The use of CP for Ebola virus disease
In addition to the respiratory viral diseases, the recent 2013–2016 West African Ebola virus disease outbreak provided another opportunity to assess the role of CP. A number of non-randomized trials have been published on this issue (17). A study conducted on 84 patients from Guinea receiving CP confirmed the safety of the blood component but failed to demonstrate a survival benefit in the CP treatment arm (24). Another study conducted in Sierra Leone evaluated CP for Ebola treatment in 44 subjects versus 25 non-treated patients and showed an improvement in death rate in patients receiving CP compared to the control group (27.9% versus 44%) with a 2.3 odds ratio (OR) for survival in CP-treated arm (25). In 2014, the WHO has recommended the investigation of CP in the treatment of Ebola virus disease and provided specific protocol guidelines (26). A recent systematic review and meta-analysis on CP therapy for treating severe infectious diseases (SARS-CoV, influenza, Ebola, SARS-CoV-2) including 15 controlled studies showed a significantly lower mortality rate in the group treated with CP compared with the control groups (pooled OR 0.32; 95% CI: 0.19–0.52; P<0.001) (27).

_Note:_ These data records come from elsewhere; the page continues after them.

-- ==== Sys2Proof/Laws/Transfer.lean ====
section
/-! SUPPORT. What the block transfers do: `storeRegs`, `loadRegs`, `storeDigits`, `copyBytes` (43_index_memory.md R133 to R135, 20_memory.md R43). -/

namespace Sys2Proof.Machine

variable (s : State)

/-- An update that commutes with every turn of a loop commutes with the loop. -/
theorem foldl_commute {α : Type} (g : State → State) (f : State → α → State) (h : ∀ t a, f (g t) a = g (f t a)) (l : List α) :
    l.foldl f (g s) = g (l.foldl f s) := by
  induction l generalizing s with
  | nil => rfl
  | cons a l ih => rw [List.foldl_cons, h, ih, List.foldl_cons]

theorem storeRegs_succ (k : Nat) :
    storeRegs (k + 1) s =
      (storeRegs k s).writeByte ((storeRegs k s).effAddr k) ((storeRegs k s).getV (regOf k)) := by
  simp [storeRegs, List.range_succ, List.foldl_append]

/-- Storing registers changes memory and nothing else. -/
theorem storeRegs_eq (k : Nat) : storeRegs k s = { s with mem := (storeRegs k s).mem } := by
  induction k with
  | zero => rfl
  | succ k ih =>
    rw [storeRegs_succ]
    generalize storeRegs k s = t at ih ⊢
    rw [ih]; rfl

theorem storeRegs_effAddr (k r : Nat) : (storeRegs k s).effAddr r = s.effAddr r := by rw [storeRegs_eq]; rfl

theorem storeRegs_getV (k : Nat) (q : RegNo) : (storeRegs k s).getV q = s.getV q := by rw [storeRegs_eq]; rfl

/-- Everything the stores of Fx55 do to memory (R134): each cell `I + r` gets `V[r]`, every other cell keeps its byte. -/
theorem storeRegs_readByte {k : Nat} (hk : k ≤ 4096) :
    (∀ r, r < k → (storeRegs k s).readByte (s.effAddr r) = s.getV (regOf r)) ∧
    (∀ b, (∀ r, r < k → cellOf b ≠ cellOf (s.effAddr r)) → (storeRegs k s).readByte b = s.readByte b) := by
  induction k with
  | zero => exact ⟨fun r h => absurd h (Nat.not_lt_zero r), fun _ _ => rfl⟩
  | succ k ih =>
    obtain ⟨ihs, iho⟩ := ih (by omega)
    rw [storeRegs_succ, storeRegs_effAddr, storeRegs_getV]
    constructor
    · intro r hr
      rw [State.readByte_writeByte]
      by_cases e : r = k
      · subst e; simp
      · rw [if_neg (fun h => e (cellOf_effAddr_inj s (by omega) (by omega) h))]
        exact ihs r (by omega)
    · intro b hb
      rw [State.readByte_writeByte, if_neg (hb k (by omega))]
      exact iho b (fun r hr => hb r (by omega))

theorem storeRegs_memWf (k : Nat) (w : s.memWf) : (storeRegs k s).memWf := by
  induction k with
  | zero => exact w
  | succ k ih => rw [storeRegs_succ]; exact State.memWf_writeByte _ _ ih

theorem loadRegs_succ (k : Nat) :
    loadRegs (k + 1) s = (loadRegs k s).setV (regOf k) ((loadRegs k s).readByte ((loadRegs k s).effAddr k)) := by
  simp [loadRegs, List.range_succ, List.foldl_append]

/-- Loading registers changes registers and nothing else. -/
theorem loadRegs_eq (k : Nat) : loadRegs k s = { s with V := (loadRegs k s).V } := by
  induction k with
  | zero => rfl
  | succ k ih =>
    rw [loadRegs_succ]
    generalize loadRegs k s = t at ih ⊢
    rw [ih]; rfl

theorem loadRegs_effAddr (k r : Nat) : (loadRegs k s).effAddr r = s.effAddr r := by rw [loadRegs_eq]; rfl

theorem loadRegs_readByte (k : Nat) (b : Word) : (loadRegs k s).readByte b = s.readByte b := by rw [loadRegs_eq]; rfl

/-- Everything the loads of Fx65 do to registers (R135): `V[r]` gets the byte at `I + r`, every register at or above the count keeps its value. -/
theorem loadRegs_getV {k : Nat} (hk : k ≤ 16) (q : RegNo) :
    (loadRegs k s).getV q = if q.toNat < k then s.readByte (s.effAddr q.toNat) else s.getV q := by
  induction k with
  | zero => simp [loadRegs]
  | succ k ih =>
    rw [loadRegs_succ, State.getV_setV, ih (by omega), loadRegs_effAddr, loadRegs_readByte]
    by_cases e : q = regOf k
    · simp [e, regOf_toNat (show k < 16 by omega)]
    · have : q.toNat ≠ k := fun h => e (by rw [← h, regOf_toNat_self])
      simp only [e, if_false]
      congr 1
      exact propext ⟨fun h => by omega, fun h => by omega⟩

/-- Storing digits changes memory and nothing else. -/
theorem storeDigits_eq (v : Byte) : storeDigits v s = { s with mem := (storeDigits v s).mem } := rfl

/-- Everything the stores of Fx33 do to memory (R133). -/
theorem storeDigits_readByte (v : Byte) (b : Word) :
    (storeDigits v s).readByte b =
      if cellOf b = cellOf (s.effAddr 2) then onesDigit v
      else if cellOf b = cellOf (s.effAddr 1) then tensDigit v
      else if cellOf b = cellOf (s.effAddr 0) then hundredsDigit v
      else s.readByte b := by
  simp [storeDigits, State.readByte_writeByte]

theorem storeDigits_memWf (v : Byte) (w : s.memWf) : (storeDigits v s).memWf :=
  State.memWf_writeByte _ _ (State.memWf_writeByte _ _ (State.memWf_writeByte _ _ w))

/-- Copying bytes changes memory and nothing else. -/
theorem copyBytes_eq (a : Nat) (bs : List Byte) : copyBytes a bs s = { s with mem := (copyBytes a bs s).mem } := by
  induction bs generalizing a s with
  | nil => rfl
  | cons b bs ih =>
    rw [copyBytes, ih]
    rfl

/-- Everything a load does to memory (20_memory.md R43): byte `i` goes to cell `a + i`, every other cell keeps its byte. -/
theorem copyBytes_readCell (a : Nat) (bs : List Byte) (c : Nat) :
    (copyBytes a bs s).readCell c =
      if h : a ≤ c ∧ c < a + bs.length then bs[c - a]'(by omega) else s.readCell c := by
  induction bs generalizing a s with
  | nil => rw [dif_neg (by simp)]; rfl
  | cons b bs ih =>
    rw [copyBytes, ih]
    simp only [List.length_cons]
    by_cases h1 : a + 1 ≤ c ∧ c < a + 1 + bs.length
    · rw [dif_pos h1, dif_pos (by omega)]
      have : c - a = (c - (a + 1)) + 1 := by omega
      simp [this]
    · rw [dif_neg h1, State.readCell_writeCell]
      by_cases h2 : c = a
      · subst h2; simp
      · rw [if_neg h2, dif_neg (by omega)]

theorem copyBytes_memWf (a : Nat) (bs : List Byte) (h : a + bs.length ≤ Config.memSize) (w : s.memWf) :
    (copyBytes a bs s).memWf := by
  induction bs generalizing a s with
  | nil => exact w
  | cons b bs ih =>
    simp only [List.length_cons] at h
    exact ih _ _ (by omega) (State.memWf_writeCell (by omega) _ w)

end Sys2Proof.Machine
end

Thanks to the presence of antibodies able to inhibit a specific pathogen, plasma collected from convalescent donors has been frequently used during the last century during several infectious epidemics or pandemics to provide an immediate treatment option while evaluating existing drugs and developing new specific vaccines and therapies. The analysis of the literature data on the use of CP for managing infectious diseases supports its beneficial effect with a high safety profile. In particular, its effectiveness appears to be optimal when administered early and with an adequate titer of neutralizing antibodies. These data have represented a solid rationale for the use of CP treatment during the current SARS-CoV-2 pandemic (28).

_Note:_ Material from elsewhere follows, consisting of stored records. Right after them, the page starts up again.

/-- A change an instruction does not see may as well be made after it. -/
theorem exec_outerChange {i : Instr} (unseen : c.UnseenBy i) : exec i (c.apply s) = onNext c.apply (exec i s) := by
  obtain ⟨hkeys, hrandom⟩ := unseen
  cases i with
  | ret => exact c.execRet_apply s
  | call nnn => exact c.execCall_apply s nnn
  | seVxKk | sneVxKk | seVxVy | sneVxVy => exact congrArg Host.Outcome.next (c.skipIf_apply s _)
  | skp | sknp =>
    simp only [exec, execSkp, execSknp, c.keyHeld_apply s (hkeys rfl)]
    exact congrArg Host.Outcome.next (c.skipIf_apply s _)
  | rnd x kk =>
    obtain ⟨hs, hd⟩ := hrandom rfl
    rw [exec, execRnd, c.rndNext_apply s hs hd, c.rndTake_apply s hs hd]; rfl
  | drw x y n => exact congrArg Host.Outcome.next (drawSprite_commute (s.setFlag 0) c.drawPixel_apply (fun _ _ => rfl) _ _ _)
  | ldMemVx | ldVxMem => exact congrArg Host.Outcome.next (foldl_commute s c.apply _ (fun _ _ => rfl) _)
  | _ => rfl

end Sys2Proof.Machine
end

section
/-! PROOFS, 40_cycle_fsm.md. The slot and the step, what enters and leaves Paused, the tick-group as one operation, and the inputs an instruction depends
on. -/

namespace Sys2Proof.Machine

open Sys2Proof.Safety

variable {s t : State}

/-! The step of a Running core (R71 to R73). -/

theorem instructionStep_of_error {e : Reject} (hd : decodeWord s.fetchWord = .error e) :
    instructionStep s = .next (s.advance.emit (.badOpcode s.fetchWord s.pc)) := by
  unfold instructionStep; rw [hd]

/-- The step of a Running core without a host operation at hand is its instruction step, between opening and closing the slot. -/
theorem step_of_running (hr : s.run = .running) (hp : s.pendingOp = none) :
    step s = onNext State.closeSlot (instructionStep s.openSlot) := by
  rw [step_of_slot s hp, slotStep_of_running _ ((openSlot_run s).trans hr)]

theorem decodeWord_fetchWord_of_decode {i : Instr} (h : decode [s.readByte s.pc, s.readByte (s.pc + 1)] = .ok (i, [])) :
    decodeWord s.fetchWord = .ok i := by
  rw [decode_cons_cons] at h
  unfold State.fetchWord
  cases hd : decodeWord (wordOf (s.readByte s.pc) (s.readByte (s.pc + 1))) with
  | ok j => rw [hd] at h; cases h; rfl
  | error e => rw [hd] at h; cases h

/-- Settles O37: opening the slot leaves the mode, the two bytes and `pc` alone. -/
theorem stepRunsTheDecodedInstruction : Obligations.StepRunsTheDecodedInstruction := by
  unfold Obligations.StepRunsTheDecodedInstruction
  intro s i hr hp hdecode _
  have hword : decodeWord s.openSlot.fetchWord = .ok i := by
    rw [openSlot_fetchWord, decodeWord_fetchWord_of_decode hdecode]
  rw [step_of_slot s hp, slotStep_of_ok _ ((openSlot_run s).trans hr) hword, ← openSlot_pc s]
  rfl

/-- Settles O39: the number of the word is that of the fetched word, which the decoder rejects before and after the opening of the slot. -/
theorem unrecognisedWordIsReportedAndSkipped : Obligations.UnrecognisedWordIsReportedAndSkipped := by
  unfold Obligations.UnrecognisedWordIsReportedAndSkipped
  intro s op hr hp hnum hnone
  obtain rfl : op = s.fetchWord := BitVec.eq_of_toNat_eq (hnum.trans s.fetchWord_toNat.symm)
  cases hd : decodeWord s.fetchWord with
  | ok i => exact absurd hd (hnone i)
  | error e =>
    have hd' : decodeWord s.openSlot.fetchWord = .error e := by rw [openSlot_fetchWord, hd]
    refine ⟨instructionStep_of_error hd, ?_⟩
    rw [step_of_running hr hp, instructionStep_of_error hd', openSlot_fetchWord, ← openSlot_pc s]
    rfl

/-! The slot and the end of the tick-group (R75, R78). -/

/-- The tone after a tick-group: the sound timer was above 1 before its last tick. -/
theorem endGroup_tone_eq (s : State) : s.endGroup.tone = decide (1 < s.ST.toNat) := by
  rw [State.endGroup_tone, countDown_toNat, decide_eq_decide]; omega

/-- Opening slot 0 begins the tick-group. -/
theorem openSlot_of_zero (h : s.slot = 0) : s.openSlot = s.beginGroup.quiet := if_pos h

theorem closeSlot_slot_of_lt (h : s.slot.val < 9) : s.closeSlot.slot.val = s.slot.val + 1 := by
  rw [closeSlot_of_ne_nine s (by omega)]
  exact Nat.mod_eq_of_lt (Nat.succ_lt_succ h)

/-- Settles O38, by the cases of opening and of closing a slot. -/
theorem slotOpensAndCloses : Obligations.SlotOpensAndCloses := by
  unfold Obligations.SlotOpensAndCloses
  intro s
  refine ⟨openSlot_of_ne_zero s, openSlot_of_zero, fun hlt => ⟨closeSlot_slot_of_lt hlt, ?_⟩, fun h9 => ?_⟩
  · rw [closeSlot_of_ne_nine s (by omega)]
  · rw [closeSlot_of_nine s h9]
    exact ⟨rfl, countDown_toNat s.DT, countDown_toNat s.ST, endGroup_tone_eq s, rfl⟩

/-! Into and out of Paused (R74, R76, R77). -/

theorem exec_run {i : Instr} (h : exec i s = .next t) : t.run = s.run ∨ ∃ x, i = .ldVxK x ∧ t.run = .paused x := by
  cases hi : writesRunState i with
  | false =>
    obtain ⟨-, -, -, -, -, -, -, -, hrun, -⟩ := exec_frame h
    exact .inl (hrun hi)
  | true =>
    cases i with
    | ldVxK x => cases h; exact .inr ⟨x, rfl, rfl⟩
    | _ => cases hi

/-- A slot keeps Running or Paused, or is the Fx0A that pauses. -/
theorem slotStep_run (h : slotStep s = .next t) :
    t.run = s.run ∨ ∃ x, decodeWord s.fetchWord = .ok (.ldVxK x) ∧ s.run = .running ∧ t.run = .paused x := by
  obtain ⟨i, hr, hd, hexec⟩ | ⟨_, -, -, rfl⟩ | ⟨_, -, rfl⟩ := slotStep_cases s h
  · obtain hsame | ⟨x, rfl, hx⟩ := exec_run hexec
    · exact .inl hsame
    · exact .inr ⟨x, hd, hr, hx⟩
  · exact .inl rfl
  · exact .inl rfl

/-- A host operation keeps Running or Paused, or is a key press or a reset and leaves the core Running. -/
theorem hostOp_run {o : HostOp} (h : hostOp o s = .next t) :
    t.run = s.run ∨ (((∃ k, o = .keyPress k) ∨ o = .reset) ∧ t.run = .running) := by
  cases o with
  | keyPress k =>
    cases h
    cases hr : s.run with
    | running => rw [hostKeyPress_of_running s k hr]; exact .inl hr
    | paused x => rw [hostKeyPress_of_paused s k hr]; exact .inr ⟨.inl ⟨k, rfl⟩, rfl⟩
  | setKeys levels => cases h; exact .inl rfl
  | reset => cases h; exact .inr ⟨.inr rfl, rfl⟩
  | load bytes =>
    obtain ⟨-, ⟨-, rfl⟩ | ⟨-, rfl⟩⟩ := hostLoad_cases h
    · rw [copyBytes_eq]; exact .inl rfl
    · exact .inl rfl

/-- A step keeps Running or Paused, or runs the Fx0A that pauses, or is a key press or a reset at a boundary. -/
theorem step_run (h : step s = .next t) :
    t.run = s.run ∨ (∃ x, decodeWord s.fetchWord = .ok (.ldVxK x) ∧ s.run = .running ∧ t.run = .paused x) ∨
    (t.run = .running ∧ s.slot = 0 ∧
      ∃ q, (∃ k, s.hostQueue = .op (.keyPress k) :: q) ∨ s.hostQueue = .op .reset :: q) := by
  obtain ⟨o, q, h0, hq, hop⟩ | ⟨-, u, hslot, rfl⟩ := step_cases s h
  · obtain hsame | ⟨⟨k, rfl⟩ | rfl, hrun⟩ := hostOp_run hop
    · exact .inl hsame
    · exact .inr (.inr ⟨hrun, h0, q, .inl ⟨k, hq⟩⟩)
    · exact .inr (.inr ⟨hrun, h0, q, .inr hq⟩)
  · rw [closeSlot_run, ← openSlot_run s, ← openSlot_fetchWord s]
    obtain hsame | hpauses := slotStep_run hslot
    · exact .inl hsame
    · exact .inr (.inl hpauses)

Provenance and Peer Review: This article was commissioned by the editorial office, Annals of Blood for the series “Convalescent Plasma”. The article has undergone external peer review.

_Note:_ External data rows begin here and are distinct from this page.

-- ==== Sys2Proof/Decode.lean ====
section
/-! DEFINITION. The decoder of 30_encoding.md R71, total on the 16-bit words and refusing by name, and after it the encoder
written from the formats of R61 and the opcode map of R66. -/

namespace Sys2Proof

/-- Why a word decodes to no command. The reserved opcodes 0xC to 0xF are a row of the table and decode to
`Instr.reserved` (log entry 17); every case here raises `IllegalCommand` (60_exceptions.md R141). -/
inductive DecodeError where
  /-- A 1 in a field marked `zero` (30_encoding.md R68). -/
  | zeroField
  /-- An EMIT whose register is 0xD or 0xE (30_encoding.md R69). -/
  | unlistedRegister
  /-- Opcode 0x8 or 0x9 in a block without left shifts (30_encoding.md R67). -/
  | leftShiftAbsent
deriving DecidableEq, Repr

/-- The number of a device register, 42_row_serializer.md R120. -/
def DevReg.number : DevReg → Nibble
  | .noop => 0x0#4
  | .row r => BitVec.ofNat 4 (r.val + 1)
  | .decodeMode => 0x9#4
  | .intensity => 0xA#4
  | .scanLimit => 0xB#4
  | .shutdown => 0xC#4
  | .displayTest => 0xF#4

/-- The device register with a number, none for 0xD and 0xE (30_encoding.md R69, 42_row_serializer.md R120). -/
def DevReg.ofNumber (n : Nibble) : Option DevReg :=
  match n.toNat with
  | 0x0 => some .noop
  | 0x1 => some (.row 0)
  | 0x2 => some (.row 1)
  | 0x3 => some (.row 2)
  | 0x4 => some (.row 3)
  | 0x5 => some (.row 4)
  | 0x6 => some (.row 5)
  | 0x7 => some (.row 6)
  | 0x8 => some (.row 7)
  | 0x9 => some .decodeMode
  | 0xA => some .intensity
  | 0xB => some .scanLimit
  | 0xC => some .shutdown
  | 0xF => some .displayTest
  | _ => none

/-- `op = w[15:12]`, 30_encoding.md R62. -/
def opField (w : Word) : Nibble := w.extractLsb' 12 4

/-- `w[11:8]`: `row`, or `reg` of an EMIT (30_encoding.md R63, R65). -/
def rowField (w : Word) : Nibble := w.extractLsb' 8 4

/-- `w[7:4]`: `col` (30_encoding.md R63). -/
def colField (w : Word) : Nibble := w.extractLsb' 4 4

/-- `w[0]`: `lit` (30_encoding.md R64). -/
def litField (w : Word) : Bool := w.getLsbD 0

/-- `w[7:0]`: `value` (30_encoding.md R65). -/
def valueField (w : Word) : Byte := w.extractLsb' 0 8

/-- A field marked `zero` in 30_encoding.md R61: the `len` bits from bit `lo` must be 0 (R68). -/
def requireZero (w : Word) (lo len : Nat) (i : Instr) : Except DecodeError Instr :=
  if w.extractLsb' lo len = 0#len then .ok i else .error .zeroField

/-- A left shift, present only with `LEFT_SHIFT_PRESENT` (30_encoding.md R67). -/
def requireLeftShift (leftShift : Bool) (w : Word) (i : Instr) : Except DecodeError Instr :=
  if leftShift then requireZero w 0 12 i else .error .leftShiftAbsent

/-- 30_encoding.md R71: the decoder, a total function of the word and of `LEFT_SHIFT_PRESENT`. -/
def decodeWith (leftShift : Bool) (w : Word) : Except DecodeError Instr :=
  match (opField w).toNat with
  | 0x0 => requireZero w 0 12 .nop
  | 0x1 => requireZero w 0 12 .clear
  | 0x2 => requireZero w 1 3 (.set (rowField w) (colField w) (litField w))
  | 0x3 => requireZero w 0 4 (.toggle (rowField w) (colField w))
  | 0x4 => requireZero w 0 4 (.get (rowField w) (colField w))
  | 0x5 => requireZero w 0 8 (.rowbits (rowField w))
  | 0x6 => requireZero w 0 12 .shrdrop
  | 0x7 => requireZero w 0 12 .shrloop
  | 0x8 => requireLeftShift leftShift w .shldrop
  | 0x9 => requireLeftShift leftShift w .shlloop
  | 0xA => requireZero w 0 12 .flush
  | 0xB =>
    match DevReg.ofNumber (rowField w) with
    | some reg => .ok (.emit reg (valueField w))
    | none => .error .unlistedRegister
  | _ => .ok (.reserved (w.extractLsb' 0 14))

/-- The decoder of this machine, with its own `LEFT_SHIFT_PRESENT`. -/
def decode (w : Word) : Except DecodeError Instr := decodeWith Config.params.leftShiftPresent w

/-- The command read from a word whose bits are numbered as spec/opcode_table.json numbers them: `nbits` bits are given,
every bit above them is 0. A command is one 16-bit word (30_encoding.md R60), so there are no further words. -/
def decodeTableWord (nbits w : Nat) : Option Instr :=
  match decode (BitVec.ofNat 16 (w % 2 ^ nbits)) with
  | .ok i => some i
  | .error _ => none

/-- The opcode of a command, bits 15..12 of its word in every format (30_encoding.md R61, R66). -/
def Instr.opcode : Instr → Nibble
  | .nop => 0x0#4
  | .clear => 0x1#4
  | .set _ _ _ => 0x2#4
  | .toggle _ _ => 0x3#4
  | .get _ _ => 0x4#4
  | .rowbits _ => 0x5#4
  | .shrdrop => 0x6#4
  | .shrloop => 0x7#4
  | .shldrop => 0x8#4
  | .shlloop => 0x9#4
  | .flush => 0xA#4
  | .emit _ _ => 0xB#4
  | .reserved low => 0b11#2 ++ low.extractLsb' 12 2

/-- The word of a command: formats Z, C, R and E of 30_encoding.md R61 with the opcodes of R66. -/
def encode : Instr → Word
  | .nop => 0x0#4 ++ 0#12
  | .clear => 0x1#4 ++ 0#12
  | .set row col lit => 0x2#4 ++ row ++ col ++ 0#3 ++ BitVec.ofBool lit
  | .toggle row col => 0x3#4 ++ row ++ col ++ 0#4
  | .get row col => 0x4#4 ++ row ++ col ++ 0#4
  | .rowbits row => 0x5#4 ++ row ++ 0#8
  | .shrdrop => 0x6#4 ++ 0#12
  | .shrloop => 0x7#4 ++ 0#12
  | .shldrop => 0x8#4 ++ 0#12
  | .shlloop => 0x9#4 ++ 0#12
  | .flush => 0xA#4 ++ 0#12
  | .emit reg value => 0xB#4 ++ reg.number ++ value
  | .reserved low => 0b11#2 ++ low

end Sys2Proof
end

Reporting Checklist: The author has completed the narrative review reporting checklist. Available at http://dx.doi.org/10.21037/aob-2020-cp-03
Conflicts of Interest: The author has completed the ICMJE uniform disclosure form (available at http://dx.doi.org/10.21037/aob-2020-cp-03). The series “Convalescent Plasma” was commissioned by the editorial office without any funding or sponsorship. MF serves as an unpaid Guest Editor of the series and serves as an unpaid editorial board member of Annals of Blood from July 2020 to June 2022. The author has no other conflicts of interest to declare.
Ethical Statement: The author is accountable for all aspects of the work in ensuring that questions related to the accuracy or integrity of any part of the work are appropriately investigated and resolved.
Open Access Statement: This is an Open Access article distributed in accordance with the Creative Commons Attribution-NonCommercial-NoDerivs 4.0 International License (CC BY-NC-ND 4.0), which permits the non-commercial replication and distribution of the article with the strict proviso that no changes or edits are made and the original work is properly cited (including links to both the formal publication through the relevant DOI and the license). See: https://creativecommons.org/licenses/by-nc-nd/4.0/.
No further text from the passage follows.